_WORK REQUEST_
In the entries below, find the line with "(∀ c ∈ g.members, ChannelIs" and the line with "ChannelIs s.survey (fun m => m.kind = .voltage) g.refA"; give again those lines and every line between them, exactly.

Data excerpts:
/-- R155: a job as it starts PRINTING: its place is the opening query. -/
def Job.start (j : Job) : Job :=
  { j with state := .printing, copy := 1, held := 0, current := .query, rest := [], nextSect := 0, retries := 0 }

/-- R155: the oldest QUEUED job starts when no job is PRINTING or HELD. -/
def Printer.startNext (x : Printer) : Printer :=
  match x.active, x.jobs.head? with
  | none, some j => x.send j.start
  | _, _ => x

/-! ## Pins (R108, R130, R157) -/

/-- The pins of the retained sag entries listed, changed. -/
def Events.mapPins (ns : List Nat) (f : Nat → Nat) (x : Events) : Events :=
  { x with sags := x.sags.map fun e =>
      if ns.contains e.number && e.status.retained then { e with pins := f e.pins } else e }

/-- The pins of the interval entries listed, changed. -/
def Harmonics.mapPins (ns : List Nat) (f : Nat → Nat) (x : Harmonics) : Harmonics :=
  { x with intervals := x.intervals.map fun e =>
      if ns.contains e.record.number then { e with pins := f e.pins } else e }

/-- The pins of a job added or removed. -/
def State.pin (j : Job) (f : Nat → Nat) (s : State) : State :=
  (s.mapEvents (Events.mapPins j.sags f)).mapHarmonics (Harmonics.mapPins j.intervals f)

/-! ## The end of a job (R169) -/

/-- R169: a job ends: it leaves the queue, its pins are removed and a JOB notice is offered. -/
def State.removeJob (j : Job) (ending : JobEnding) (s : State) : State :=
  let s := s.mapPrinter fun x =>
    { x with
      jobs := x.jobs.filter fun k => decide (k.number ≠ j.number)
      exchange := if j.isActive then .idle else x.exchange }
  (s.pin j (· - 1)).offer (.job j.number ending j.copy)

/-- R169: a job ends and the oldest QUEUED job starts. -/
def State.endJob (j : Job) (ending : JobEnding) (s : State) : State :=
  (s.removeJob j ending).mapPrinter Printer.startNext

/-! ## The next message (R158, R159, R166) -/

/-- R152: the sections of a job's template. -/
def Printer.sects (j : Job) (x : Printer) : List Sect :=
  (((ofNumber 4 j.template).bind x.templates.get)).getD []

/-- R158, R159: section `k` of the template is composed, the print tick being taken with the first of a copy. -/
def Job.compose (k : Nat) (sect : Sect) (s : State) (j : Job) : Job :=
  let j := { j with nextSect := k + 1, printTick := if k = 0 then s.survey.tick else j.printTick }
  match composeSect j s sect with
  | [] => j
  | m :: rest => { j with current := m, rest := rest }

/-- R158: the message after a complete one, or none when the last copy is complete. -/
def State.nextMessage (j : Job) (s : State) : Option Job :=
  match j.rest with
  | m :: rest => some { j with current := m, rest := rest }
  | [] =>
    match (s.printer.sects j)[j.nextSect]? with
    | some sect => some (j.compose j.nextSect sect s)
    | none =>
      if j.copy < j.copies then (s.printer.sects j)[0]?.map fun sect => { j with copy := j.copy + 1 }.compose 0 sect s
      else none

/-- R166: the job's message is complete. -/
def State.complete (j : Job) (s : State) : State :=
  let j := { j with state := .printing, retries := 0, held := 0 }
  match s.nextMessage j with
  | some j => s.mapPrinter (Printer.send j)
  | none => s.endJob j .done

/-! ## SUBMIT-PRINT (R156, R157) -/

/-- R156: the operand checks. Of several operands out of range the lowest place is named (entry 46). -/
def submitRanges (f : SubmitFields) : List (Bool × Nat) :=
  [(within 1 4 f.template, 1),
   (decide (f.fromTick ≤ Config.tickLimit) && decide (f.fromTick ≤ f.toTick), 2),
   (decide (f.toTick ≤ Config.tickLimit), 3),
   (within 1 255 f.mask, 4),
   (within 1 3 f.copies, 5)]

/-- R156: the next job number not held by a live job, trying at most `fuel` numbers. -/
def freeNumber (held : List Nat) : Nat → Nat → Nat
  | 0, n => n
  | fuel + 1, n => if held.contains n then freeNumber held fuel (n % 65535 + 1) else n

/-- R156: the number of the next job. -/
def Printer.nextNumber (x : Printer) : Nat :=
  freeNumber (x.jobs.map fun j => j.number) x.jobs.length (x.lastJob % 65535 + 1)

/-- R157: the records of the retained sag entries, ascending. -/
def Events.records (x : Events) : List SagRecord := x.sags.filterMap SagEntry.record?

/-- R157: the sag selection. -/
def Events.select (f : SubmitFields) (x : Events) : List Nat :=
  (x.records.filter fun r => maskHolds f.mask r.group && within f.fromTick f.toTick r.start).map fun r => r.number

/-- R157: the interval selection. -/
def Harmonics.select (f : SubmitFields) (x : Harmonics) : List Nat :=
  ((x.intervals.map fun e => e.record).filter fun r =>
    maskHolds f.mask r.group && within f.fromTick f.toTick r.stop).map fun r => r.number

/-- R157: the not-retained count. -/
def Events.notRetained (f : SubmitFields) (x : Events) : Nat :=
  let below := (x.records.filter fun r => decide (r.start < f.fromTick)).map fun r => r.number
  let above := (x.records.filter fun r => decide (f.toTick < r.start)).map fun r => r.number
  let lo := match largest below with | some n => n + 1 | none => 1
  let hi := match smallest above with | some n => n - 1 | none => x.lastSag
  sat16 (hi + 1 - lo - x.records.countP fun r => within lo hi r.number)

/-- R155, R157: the record of an accepted job. It stands at copy 1 before it starts (entry 48). -/
def newJob (n : Nat) (f : SubmitFields) (s : State) : Job where
  number := n
  template := f.template
  fromTick := f.fromTick
  toTick := f.toTick
  mask := f.mask
  copies := f.copies
  copy := 1
  state := .queued
  sags := s.events.select f
  intervals := s.harmonics.select f
  notRetained := s.events.notRetained f
  cancel := false
  current := .query
  rest := []
  nextSect := 0
  printTick := 0
  retries := 0
  held := 0

/-- R156: the template of a number is set. -/
def Printer.hasTemplate (k : Nat) (x : Printer) : Bool := ((ofNumber 4 k).bind x.templates.get).isSome

def submitPrint (f : SubmitFields) (s : State) : Answer :=
  match firstBad (submitRanges f) with
  | some k => refuse .badValue (u8 k) s
  | none =>
    if !s.printer.hasTemplate f.template then refuse .unknownItem [] s
    else if Config.jobLimit ≤ s.printer.jobs.length then refuse .noRoom [] s
    else
      let j := newJob s.printer.nextNumber f s
      let s := (s.pin j (· + 1)).mapPrinter fun x =>
        Printer.startNext { x with jobs := x.jobs ++ [j], lastJob := j.number }
      accept s (u16 j.number ++ u8 j.sags.length ++ u8 j.intervals.length ++ u16 j.notRetained)

def execSubmitPrint (tag : Byte) (f : SubmitFields) (s : State) : StepResult :=
  handle tag (.submitPrint f) (submitPrint f) s

/-! ## CANCEL-PRINT (R170) -/

/-- R170: an exchange awaits its STATUS. -/
def Exchange.awaiting : Exchange → Bool
  | .message _ | .poll _ | .heldPoll _ | .cancelFeed _ => true
  | .idle | .retryWait _ | .pollGap _ | .heldGap _ | .cooldown _ => false

def cancelPrint (n : Nat) (s : State) : Answer :=
  if n = 0 then refuse .badValue [] s
  else
    match s.printer.jobs.find? fun j => decide (j.number = n) with
    | none => refuse .unknownItem [] s
    | some j =>
      let data := u16 n ++ u8 (codeJobState j.state)
      if j.cancel then refuse .badState [] s
      else if j.isActive && s.printer.exchange.awaiting then
        accept (s.mapPrinter (Printer.put { j with cancel := true })) data
      else accept (s.endJob j .cancelledHost) data

def execCancelPrint (tag : Byte) (n : Nat) (s : State) : StepResult := handle tag (.cancelPrint n) (cancelPrint n) s

/-! ## The printer status (R165) -/

/-- R165: the hot mark after a STATUS. -/
def nextHot (f : PrinterFields) (temp : Int) (hot : Bool) : Bool :=
  if (f.hotLimit : Int) ≤ temp then true else if temp ≤ (f.resumeLimit : Int) then false else hot

/-- R165: what a PRINTER notice reports a change of. -/
def Printer.reported (x : Printer) : Option Bool × Option Nat × Bool × Answering :=
  (x.status.map fun s => s.paper, x.status.map fun s => s.fault, x.hot, x.answering)

/-- R165: a PRINTER notice, with the job PRINTING or HELD. -/
def State.printerNotice (s : State) : State :=
  s.offer (.printer s.printer.status s.printer.answering s.printer.hot (s.printer.active.map fun j => j.number))

/-- R165: a change of the printer status, with one PRINTER notice when it changes what is reported (entry 23). -/
def State.updateStatus (f : Printer → Printer) (s : State) : State :=
  let old := s.printer.reported
  let s := s.mapPrinter f
  if s.printer.reported = old then s else s.printerNotice
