/-! ## OPEN-SURVEY (R10 to R12) -/

/-- R10: the first operand of OPEN-SURVEY out of range, by its place. -/
def openFault (f : OpenFields) : Option Nat :=
  if ¬(1 ≤ f.number ∧ f.number ≤ 65535) then some 1
  else if 4294967295 < f.wall then some 2
  else if ¬(∀ t ∈ f.site, 1 ≤ t.length ∧ t.length ≤ 8) then some 3
  else if ¬(∀ t ∈ f.crew, 1 ≤ t.length ∧ t.length ≤ 4) then some 4
  else none

/-- A channel number names a set entry that satisfies a test. -/
def ChannelIs (x : Survey) (test : MappedChannel → Prop) (c : Nat) : Prop :=
  ∃ i m, ofNumber 48 c = some i ∧ x.channels.get i = some (.mapped m) ∧ test m

/-- R11: the tables pass the cross-table checks of OPEN-SURVEY. -/
def Openable (s : State) : Prop :=
  (∀ n g, s.survey.groups.get n = some g →
    (∀ c ∈ g.members, ChannelIs s.survey (fun m => m.analyse = true) c) ∧
    (1 ≤ (s.survey.voltageMembers g).length ∧ (s.survey.voltageMembers g).length ≤ 4) ∧
    ChannelIs s.survey (fun m => m.kind = .voltage) g.refA ∧
    (∀ b, g.refB = some b → ChannelIs s.survey (fun m => m.kind = .voltage) b) ∧
    (∃ i p, ofNumber 8 g.profile = some i ∧ s.events.profiles.get i = some p) ∧
    (∀ b, g.bins = some b → ∃ i x, ofNumber 4 b = some i ∧ s.harmonics.binSets.get i = some x)) ∧
  (∀ n g k h, s.survey.groups.get n = some g → s.survey.groups.get k = some h → n ≠ k → ∀ c ∈ g.members, c ∉ h.members)

/-- The set entry of a channel number. -/
def entryOf (x : Survey) (c : Nat) : Option ChannelEntry := (ofNumber 48 c).bind x.channels.get

/-- R1, R2: the entry of a channel number is mapped with ANALYSE set to YES. -/
def analysedEntry (x : Survey) (c : Nat) : Bool := match entryOf x c with | some (.mapped m) => m.analyse | _ => false

/-- R1: the entry of a channel number is mapped as VOLTAGE. -/
def voltageEntry (x : Survey) (c : Nat) : Bool :=
  match entryOf x c with | some (.mapped m) => decide (m.kind = .voltage) | _ => false

/-- R11: the item of the first check that a set group fails, in the order of the rule's table, as table code and index. -/
def brokenItem (s : State) (n : Grp) (g : GroupFields) : Option (Nat × Nat) :=
  match g.members.find? (fun c => (entryOf s.survey c).isNone) with
  | some c => some (1, c)
  | none =>
    match g.members.find? (fun c => !analysedEntry s.survey c) with
    | some c => some (1, c)
    | none =>
      let volts := g.members.countP (voltageEntry s.survey)
      if volts = 0 ∨ 4 < volts then some (2, n.val + 1)
      else if voltageEntry s.survey g.refA = false ∨ g.refB.any (fun b => !voltageEntry s.survey b) = true then
        some (2, n.val + 1)
      else if (ofNumber 8 g.profile).bind s.events.profiles.get = none then some (3, g.profile)
      else
        match g.bins with
        | some b => if (ofNumber 4 b).bind s.harmonics.binSets.get = none then some (4, b) else none
        | none => none

/-- R11: the first item that fails: group by group in ascending number, then the lowest channel of two set groups. -/
def firstBroken (s : State) : Option (Nat × Nat) :=
  match (indexes 8).findSome? (fun n => (s.survey.groups.get n).bind (brokenItem s n)) with
  | some item => some item
  | none =>
    ((List.range 48).find? fun c =>
      decide (2 ≤ (indexes 8).countP fun n => (s.survey.groups.get n).any fun g => g.members.contains (c + 1))).map
      fun c => (1, c + 1)

/-- R12: the pages the set groups reserve. -/
def pagesNeeded (s : State) : Nat :=
  ((indexes 8).map fun n =>
    match s.survey.groups.get n with
    | none => 0
    | some g =>
      match (ofNumber 8 g.profile).bind s.events.profiles.get with
      | none => 0
      | some p => (p.pre * g.members.length + 3) / 4).sum

/-! ## The off sequence and the flywheel -/

/-- R54: the record of a pod whose drained input is asserted in DRAIN-WAIT, and the cause of its POD notice, by the sequence
kind and the entry's retry limit and cooldown. -/
def afterDrain (e : PodEntry) (r : PodRecord) (kind : SequenceKind) : PodRecord × PodCause :=
  if kind ≠ .policy then ({ r with state := .powering, powering := 0, timer := none }, .feedOn)
  else if r.retry < e.retry then
    ({ r with state := .powering, retry := r.retry + 1, powering := 0, timer := none }, .feedOn)
  else if 0 < e.cooldown then ({ r with state := .cooldown, timer := some ⟨0, e.cooldown * 10240⟩ }, .retryLimit)
  else ({ r with state := .latched, timer := none }, .retryLimit)

/-- R77: the tracker that enters LOST at a boundary already placed and counted. -/
def lostAt (g : GroupFields) (y : Tracker) : Tracker :=
  let nominal := if g.nominal = 60 then 1365 else 1638
  { y with
    state := .lost
    period := nominal
    mask := g.m * nominal / 2048
    limit := nominal * (128 + g.w) / 2048
    residue := nominal % 16
    nextLength := nominal / 16
    anchor := none
    intervals := []
    accepted := 0
    flywheelCount := 0 }

/-- R68: the decision tick at the close of tick `t`: debounce 0 acts as 1. -/
def decisionTick (g : GroupFields) (t : Nat) : Nat := t - (if g.d = 0 then 0 else g.d - 1)

/-- The state after a command that answers a next state. -/
def ran (c : Instr) (s : State) : State :=
  match exec c s with
  | .next t => t
  | _ => s

/-- R83: the state in which every boundary already decided has been placed and announced in full, by rising group (entry
8). -/
def boundariesPlaced (s : State) : State :=
  (indexes 8).foldl (fun s n => ran (.wheelBoundary n) (ran (.forcedBoundary n) (ran (.timedBoundary n) s))) s

/-! ## The tick -/

/-- The steps that are taken once they are due, in the order in which TICK_START takes what is left of them (entry 4). -/
def timedCommands : List Instr :=
  (indexes 8).flatMap (fun n => [.timedBoundary n, .forcedBoundary n, .wheelBoundary n]) ++ [.transactionTimeout] ++
  (indexes 12).flatMap (fun p =>
    [.poweringTimeout p, .silenceLimit p, .offTimerExpiry p, .drainWaitTimeout p, .cooldownExpiry p, .quietPeriod p]) ++
  [.downRetry, .printReplyTimeout, .printRetryInterval, .printPollDelay, .heldPoll, .printCooldownExpiry,
   .heldLimitExpiry, .byteGapTimeout]

/-- The state in which every timed step that is due has been taken (entry 4). -/
def dueTaken (s : State) : State := timedCommands.foldl (fun s c => ran c s) s

/-- R54, R55: a pod record one tick later: its off, drain or cooldown timer and its quiet timer. -/
def agedPod (r : PodRecord) : PodRecord :=
  { r with timer := r.timer.map fun x => ⟨x.elapsed + 1, x.length⟩, quiet := r.quiet.map (· + 1) }

/-- R166 to R168: the print exchange one tick later. -/
def agedExchange : Exchange → Exchange
  | .idle => .idle
  | .message e => .message (e + 1)
  | .poll e => .poll (e + 1)
  | .heldPoll e => .heldPoll (e + 1)
  | .cancelFeed e => .cancelFeed (e + 1)
  | .pollGap e => .pollGap (e + 1)
  | .heldGap e => .heldGap (e + 1)
  | .retryWait x => .retryWait ⟨x.elapsed + 1, x.length⟩
  | .cooldown x => .cooldown ⟨x.elapsed + 1, x.length⟩

/-- R166 to R169: the printer one tick later: its exchange, and the held count of the job PRINTING or HELD. -/
def agedPrinter (x : Printer) : Printer :=
  { x with
    exchange := agedExchange x.exchange
    jobs := x.jobs.map fun j => if j.state = .queued then j else { j with held := j.held + 1 } }

/-- R175: the receiver one tick later: the gap since the last byte of a frame in hand. No time limit runs between the two sync
bytes (entry 55). -/
def agedReceiver : Receiver → Receiver
  | .hunting armed => .hunting armed
  | .inFrame body gap => .inFrame body (gap + 1)

/-! ## The analysis chain -/

/-- R80: what the boundary before last holds when a boundary follows `b`: none after the origin, which is no second
predecessor (entry 50). -/
def secondOf (b : LastBoundary) : Option (Nat × Edge) :=
  if b.kind = .origin then none else some (b.tick, b.edge)

/-- R68, R79, R80: the boundary a decision announces at tick `i` after the last one `b` and the one before it: its sign, kind
and resync mark, the length and flags of the half-cycle it ends, and the cycle it closes, which a rising boundary does after a
falling one after a rising one. `y` is the tracker after it. -/
def boundaryAt (i : Nat) (e : Edge) (kind : BoundaryKind) (resync : Bool) (b : LastBoundary) (before : Option (Nat × Edge))
    (y : Tracker) : Boundary :=
  let crossing (k : BoundaryKind) : Bool := decide (k = .crossing)
  let wheeled (k : BoundaryKind) : Bool := decide (k = .forced) || decide (k = .wheel)
  let timed (k : BoundaryKind) : Bool := decide (k = .timed) || decide (k = .origin)
  { tick := i
    edge := e
    kind := kind
    resync := resync
    length := some (i - b.tick)
    flags :=
      ⟨crossing b.kind && crossing kind, wheeled b.kind || wheeled kind, timed b.kind || timed kind, resync,
        decide (i - b.tick < 39)⟩
    cycleStart :=
      if e = .rising ∧ b.edge = .falling then
        match before with
        | some (t, .rising) => some t
        | _ => none
      else none
    state := y.state
    period := y.period }

/-- R69: the half-period from the last 2^F entries of a history, in sixteenths. -/
def periodOf (f : Nat) (history : List Nat) : Nat := 16 * (history.drop (history.length - 2 ^ f)).sum / 2 ^ f

/-- R70: a tracker whose mask and window limit follow from its half-period. -/
def windowed (g : GroupFields) (x : Tracker) : Tracker :=
  { x with mask := g.m * x.period / 2048, limit := x.period * (128 + g.w) / 2048 }

/-- R71: a tracker with the next timed length and the residue carried, from its half-period. -/
def scheduled (x : Tracker) : Tracker :=
  { x with nextLength := (x.residue + x.period) / 16, residue := (x.residue + x.period) % 16 }

/-- R66 to R68: what a tracker senses at the close of tick `t`: the tracker, and the sign of the crossing it confirms. A
debounce of 0 acts as 1. -/
def sensedAt (g : GroupFields) (t : Nat) (r : Ring) (x : Tracker) : Tracker × Option Edge :=
  let a := (r.latchOf g.refA).value
  let v : Int := g.refB.elim a fun b => a - ((g.k : Int) * (r.latchOf b).value).tdiv 128
  let sign : Sign := if v < 0 then .negative else .nonNegative
  let began := if x.run = 0 then t else x.runStart
  if x.settled = none then ({ x with settled := some sign, run := 0 }, none)
  else if x.settled = some sign then ({ x with run := 0 }, none)
  else if x.run + 1 < (if g.d = 0 then 1 else g.d) then ({ x with run := x.run + 1, runStart := began }, none)
  else ({ x with settled := some sign, run := 0, runStart := began }, some (if v < 0 then .falling else .rising))

/-- R86 step 1, R87, R91, R104: a boundary announced to the Event Detector. It judges the half-cycle of each voltage member,
whose sums begin anew, moves the event machine, and moves the half-cycle buffer into the history ring. The origin ends no
half-cycle. -/
def eventTaken (n : Grp) (g : GroupFields) (b : Boundary) (s : State) : State :=
  match b.length, (ofNumber 8 g.profile).bind s.events.profiles.get with
  | some samples, some p =>
    let x := s.events.groups.get n
    let voltage := s.survey.voltageMembers g
    let judged := (voltage.zip x.members).map fun k => evaluate p b samples k.1 k.2
    let t :=
      machineBoundary ⟨n, g.members, voltage⟩ ⟨p, g.members.length, judged, b, samples⟩
        ({ x with members := judged.map fun e => ⟨0, 0, false, e.after⟩ }, s.events)
    { s with events := { t.2 with groups := t.2.groups.set n (t.1.moveRing p.pre samples) } }
  | _, _ => s

/-- R79, R86, R118: a boundary announced, on which the Event Detector and the Harmonic Analyser act. R68 has the two act
independently; that the former acts first is the model's choice (entry 31). -/
def announced (n : Grp) (g : GroupFields) (b : Boundary) (s : State) : State :=
  (eventTaken n g b s).harmonicBoundary n g b

/-- R86, R117: a delay line with the row of a close entered; it holds the last D + 1 rows. -/
def lineWith (g : GroupFields) (row : List Sample) (line : List (List Sample)) : List (List Sample) :=
  (line ++ [row]).drop (line.length - (g.d - 1))

/-- R86, R117: the row of tick t − D of a delay line, once the line holds it. -/
def rowDue (g : GroupFields) (line : List (List Sample)) : Option (List Sample) :=
  if line.length = g.d - 1 + 1 then line.head? else none

/-- R86, R117: the latches of the tick have entered the delay lines of a group. -/
def latchesEntered (n : Grp) (g : GroupFields) (s : State) : State :=
  let x := s.events.groups.get n
  let y := s.harmonics.groups.get n
  let all := { x with delay := lineWith g (g.members.map s.ring.latchOf) x.delay }
  let analysed := { y with delay := lineWith g ((s.survey.analysed g).map s.ring.latchOf) y.delay }
  { s with
    events := { s.events with groups := s.events.groups.set n all }
    harmonics :=
      if s.analysedBins g = none then s.harmonics
      else { s.harmonics with groups := s.harmonics.groups.set n analysed } }

/-- R86 step 2, R117: the samples of tick t − D of a group have been taken, once the origin has been announced: into the sums
and the half-cycle buffer, and into the cycle buffer, which holds 256 and is marked when one more comes. -/
def samplesTaken (n : Grp) (g : GroupFields) (s : State) : State :=
  if (s.trackers.get n).last = none then s
  else
    let x := s.events.groups.get n
    let y := s.harmonics.groups.get n
    let longer (row : List Sample) : GroupHarmonics :=
      if y.buffer.length < 256 then { y with buffer := y.buffer ++ [row] } else { y with overlong := true }
    { s with
      events :=
        match rowDue g x.delay with
        | none => s.events
        | some row => { s.events with groups := s.events.groups.set n (x.takeRow (s.survey.voltageMembers g) row) }
      harmonics :=
        match s.analysedBins g, rowDue g y.delay with
        | some _, some row => { s.harmonics with groups := s.harmonics.groups.set n (longer row) }
        | _, _ => s.harmonics }

/-- R19, R68, R86, R117: the analysis of a group at the close of a tick. The latches enter the delay lines; the tracker senses,
and decides tick t − D from tick 1 on, with its notices; a boundary it places is announced; then the samples of that tick are
taken, unless a boundary is due, whose step takes them (entry 8). -/
def groupAnalysed (s : State) (n : Grp) : State :=
  match s.survey.groups.get n with
  | none => s
  | some g =>
    let u := latchesEntered n g s
    let x := sensedAt g s.survey.tick s.ring (s.trackers.get n)
    let answer : Decision :=
      if g.d ≤ s.survey.tick then x.1.decideAt g n (decisionTick g s.survey.tick) x.2 else ⟨x.1, none, []⟩
    let v : State :=
      { u with
        trackers := u.trackers.set n answer.tracker
        link := answer.notices.foldl (fun l b => l.offer ⟨s.survey.tick, b⟩) u.link }
    let w := answer.boundary.elim v fun b => announced n g b v
    if answer.tracker.due = none then samplesTaken n g w else w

_WRITTEN SOLUTION_
    (∀ c ∈ g.members, ChannelIs s.survey (fun m => m.analyse = true) c) ∧
    (1 ≤ (s.survey.voltageMembers g).length ∧ (s.survey.voltageMembers g).length ≤ 4) ∧
    ChannelIs s.survey (fun m => m.kind = .voltage) g.refA ∧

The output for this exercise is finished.